Consider three boxes, each containing 10 balls labelled 1, 2, ..., 10. Suppose one ball is randomly drawn from each of the boxes. Denote by $$n_i$$, the label of the ball drawn from the $$i^{th}$$ box, $$(i = 1, 2, 3)$$. Then, the number of ways in which the balls can be chosen such that $$n_1 < n_2 < n_3$$ is:

We have three separate boxes, and each box contains the ten balls whose labels are the integers $$1,2,3,\ldots ,10$$. From every box exactly one ball is drawn, so we obtain an ordered triple of labels $$(n_1,n_2,n_3)$$ where $$n_1$$ comes from the first box, $$n_2$$ from the second, and $$n_3$$ from the third.

The condition given in the question is $$n_1 \lt n_2 \lt n_3$$. Because of the two “<” symbols, the three numbers must be pairwise distinct; no two of them can be equal.

Since each box possesses every label from 1 to 10, once we decide which number is to be $$n_1$$, which is to be $$n_2$$, and which is to be $$n_3$$, there is exactly one way to realise that decision: we simply pick the ball carrying that label from the corresponding box.

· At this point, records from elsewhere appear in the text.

/-- Install a window (R384, R387, R388): the range's lines are first written back and dropped where they were. A retired tile
that the request names is replaced as in a window installed before, DEDUCED (assumption 79; R378). -/
def State.addWindow (s : State) (ctx : Ctx) (r : WinReq) : Option State := do
  let i ← (s.ctxs.get ctx).freeWin
  let replica := r.mode != 1
  let pa ← s.runOf ctx r.va r.len fun e => !replica || leafType e == some .replica
  let clash := (s.ctxs.get ctx).mscwin.toList.any fun w => w.mode.isSome && meet pa r.len (128 * w.base) (128 * w.lines)
  if clash || (replica && s.mappedLater (fun e => leafType e == some .normal) pa r.len) then none
  else
    let s := s.flushLine (fun l => l.key == ctx && pa / 128 ≤ l.line && l.line < pa / 128 + r.len / 128) true false
    let tiles := r.tiles.map fun t => (s.liveTile 320 (finOf 320 t)).val
    pure (s.updCtx ctx fun x => { x with mscwin := x.mscwin.set i (winOf { r with tiles := tiles } pa) })

/-- Remove every window of a context (R388): lines of PIN windows are written back, copies dropped, pins released. -/
def State.dropWindows (s : State) (ctx : Ctx) : State :=
  let s := s.flushLine (fun l => l.key == ctx && (s.windowOf ctx l.line).isSome) true false
  s.updCtx ctx fun x => { x with mscwin := .replicate 8 {} }

/-- `WINDOWS`: waits until no core holds the context and none of its commands run (R388). Each request is taken or
refused by itself; a count of 0 removes the context's windows, DEDUCED (assumption 21). -/
def execWindows (s : State) : Result :=
  ctxCommand 5 (fun ctx s =>
    let b := s.mbBlock (16 + 48 * 8)
    let n := fieldOf b 0 4
    if !s.idleCtx ctx then none
    else if 8 < n then some (s.mbDone 1)
    else if n = 0 then some ((s.dropWindows ctx).mbDone 0)
    else
      let reqs := (List.range n).map fun i => winReqOf ((b.drop (16 + 48 * i)).take 48)
      let (s, ok) := reqs.foldl (fun p r =>
        match r.bind (p.1.addWindow ctx) with
        | some t => (t, p.2)
        | none => (p.1, false)) (s, true)
      some (s.mbDone (if ok then 0 else 1))) s

/-! ### TREE (R226, R227) -/

/-- A router entry: x, y, parent port, height (R227). -/
def treeRouter (b : List Byte) : Option (Nat × Nat × Nat × Nat) :=
  let v := ofLe b
  let (x, y, p, h) := (bits v 3 0, bits v 6 4, bits v 9 7, bits v 14 10)
  if v < 2 ^ 15 && x < 10 && p ≤ 4 then some (x, y, p, h) else none

/-- The router that a parent port leads to. -/
def parentOf (r : Nat × Nat × Nat × Nat) : Option (Nat × Nat) :=
  let (x, y, p, _) := r
  match p with
  | 1 => if x = 0 then none else some (x - 1, y)
  | 2 => some (x + 1, y)
  | 3 => if y = 0 then none else some (x, y - 1)
  | 4 => some (x, y + 1)
  | _ => none

/-- A router entry at a place. -/
def routerAt (l : List (Nat × Nat × Nat × Nat)) (q : Nat × Nat) : Option (Nat × Nat × Nat × Nat) :=
  l.find? fun r => (r.1, r.2.1) == q

/-- Parent links lead from a router to the root within `n` steps. -/
def toRoot (l : List (Nat × Nat × Nat × Nat)) (r : Nat × Nat × Nat × Nat) : Nat → Bool
  | 0 => r.2.2.1 == 0
  | n + 1 => r.2.2.1 == 0 || match (parentOf r).bind (routerAt l) with
    | some q => toRoot l q n
    | none => false

/-- The routers of a record form a tree with entry 0 as its root and true heights (R226, R227). -/
def routersOk (l : List (Nat × Nat × Nat × Nat)) : Bool :=
  let kids := fun (r : Nat × Nat × Nat × Nat) => l.filter fun q => parentOf q == some (r.1, r.2.1)
  decide (l.map fun r => (r.1, r.2.1)).Nodup
    && (l.zipIdx.all fun p => (p.1.2.2.1 == 0) == (p.2 == 0))
    && (l.all fun r => toRoot l r l.length)
    && l.all fun r =>
      let h := (kids r).foldl (fun m q => max m (q.2.2.2 + 1)) 0
      r.2.2.2 == h

/-- Place of a core's router on its die (R9). -/
def routerOfCore (c : Nat) : Nat × Nat := (c / 4 % 80 % 10, c / 4 % 80 / 10)

/-- A tree record's die, members and routers (R226, R227). -/
def treeOf (ctx : Ctx) (b : List Byte) : Option (DieId × TreeRec) :=
  let (m, d, r) := (fieldOf b 0 2, fieldOf b 2 1, fieldOf b 4 2)
  let members := (List.range m).map fun i => fieldOf b (16 + 2 * i) 2
  let base := ceilDiv (16 + 2 * m) 4 * 4
  match allSome ((List.range r).map fun i => treeRouter ((b.drop (base + 4 * i)).take 4)) with
  | none => none
  | some l =>
    if 1 ≤ m && m ≤ 320 && d < 4 && 1 ≤ r && r ≤ 80 && zeroBytes b 6 15 && decide members.Nodup
        && (members.all fun c => c < 1280 && c / 320 == d && (routerAt l (routerOfCore c)).isSome) && routersOk l then
      some (finOf 4 d, { ctx := ctx, members := members.map (finOf 1280), routers := l })
    else none

/-- A member's episode count of a tree slot starts again at 0, on the core where it is placed, or with its saved core
(R228, R357). -/
def State.clearEpisode (s : State) (ctx : Ctx) (home : CoreId) (i : Fin 16) : State :=
  let zero : Core → Core := fun x => { x with episodes := x.episodes.set i 0 }
  let s := s.updCtx ctx fun y => { y with
    savedCores := mapIf (fun e => e.home == home) (fun e => { e with core := zero e.core }) y.savedCores }
  let c := s.placed ctx home
  let moved := match (s.core c).ctx with
    | some x => x != ctx && s.identity c x != c
    | none => false
  if moved then s else s.updCore c zero

/-- `TREE`: a record is installed into a slot of its die; a slot that another context holds is refused. The members'
episode counts start at 0 (R228). -/
def execTree (s : State) : Result :=
  ctxCommand 6 (fun ctx s =>
    let b := s.mbBlock 1024
    match treeOf ctx (b.drop 16) with
    | none => some (s.mbDone 1)
    | some (d, t) =>
      let n := fieldOf b 0 1
      let i := finOf 16 n
      let held := match (s.dies.get d).trees.get i with
        | some u => u.ctx != ctx
        | none => false
      if 16 ≤ n || held then some (s.mbDone 1)
      else
        let s := s.updDie d fun x => { x with
          trees := x.trees.set i (some t), episodes := x.episodes.filter fun e => e.tree != i
          forwarded := x.forwarded.filter fun f => f.1 != n, delivers := x.delivers.filter fun p => p.1 != i }
        let s := t.members.foldl (fun s c => s.clearEpisode ctx c i) s
        some (s.mbDone 0)) s

/-! ### ATTEST (R374) -/

/-- A report over a nonce (R374). -/
def State.report (s : State) (nonce : List Byte) : List Byte :=
  let image := fun (k : Nat) => match s.images.find? fun i => i.1 == k with
    | some (_, v, h) => leBytes 4 v.toNat ++ h
    | none => List.replicate 68 0
  let body := leBytes 4 1 ++ leBytes 4 Config.partRevision ++ leBytes 8 s.ticks ++ nonce
    ++ image 1 ++ image 2 ++ image 3 ++ image 4 ++ Config.identityKey ++ List.replicate 7 0
  body ++ Config.identitySign body ++ List.replicate 14 0

/-- `ATTEST`: the report is written from offset 64 of the block. -/
def execAttest (s : State) : Result :=
  command 7 (fun s =>
    let b := s.report (s.mbBlock 64)
    some (State.mbDone { s with hostMem := s.hostMem.write (s.mbblk.1 + 64) b } 0)) s

/-! ## Kamgor and the supervisors (R318, R319) -/

/-- What Kamgor answers to a record, and what it does first (R318). Whether it repairs a memory error is its own
policy: an input. A repaired sector holds bytes that the spec leaves open; a tile unit's record names it in the low 52 bits
of DETAIL (R303). -/
def State.serve (s : State) (ctx : Ctx) (r : List Byte) (repaired : Bool) : Word × State :=
  let cause := fieldOf r 4 1
  if (s.ctxs.get ctx).ending then (2, s)
  else if cause = Cause.code .pageFault then
    match s.makePresent ctx (fieldOf r 16 8) with
    | some s => (0, s)
    | none => (1, s)
  else if cause = Cause.code .memoryError ∧ repaired then
    let detail := fieldOf r 32 8
    let sec := (if fieldOf r 5 1 = EngineKind.code .tile then detail % 2 ^ 52 else detail) / 32
    let b := (List.range 32).map fun i => Config.freeByte (32 * s.free + i)
    (0, { s with errors := assocDel s.errors sec, mem := s.mem.write (32 * sec) b, free := s.free + 1 })
  else (1, s)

Thus the whole counting problem reduces to selecting the three distinct labels themselves.

So we only have to count the number of different subsets of three distinct numbers that can be taken from the set $$\{1,2,3,\ldots ,10\}$$. After choosing the three numbers, we automatically arrange them in increasing order to become $$n_1,n_2,n_3$$, so no further permutations are possible or needed.

To count such subsets we use the combination formula. The number of ways of choosing $$r$$ objects out of $$n$$ distinct objects is given by $$ \binom{n}{r}=\frac{n!}{r!\,(n-r)!}. $$ Here $$n=10$$ and $$r=3$$, hence $$ \binom{10}{3}= \frac{10!}{3!\,(10-3)!}= \frac{10\times9\times8\times7!}{3\times2\times1\times7!}= \frac{720}{6}=120. $$

Therefore there are $$120$$ favourable triples $$(n_1,n_2,n_3)$$ satisfying $$n_1 \lt n_2 \lt n_3$$.

Hence, the correct answer is Option C.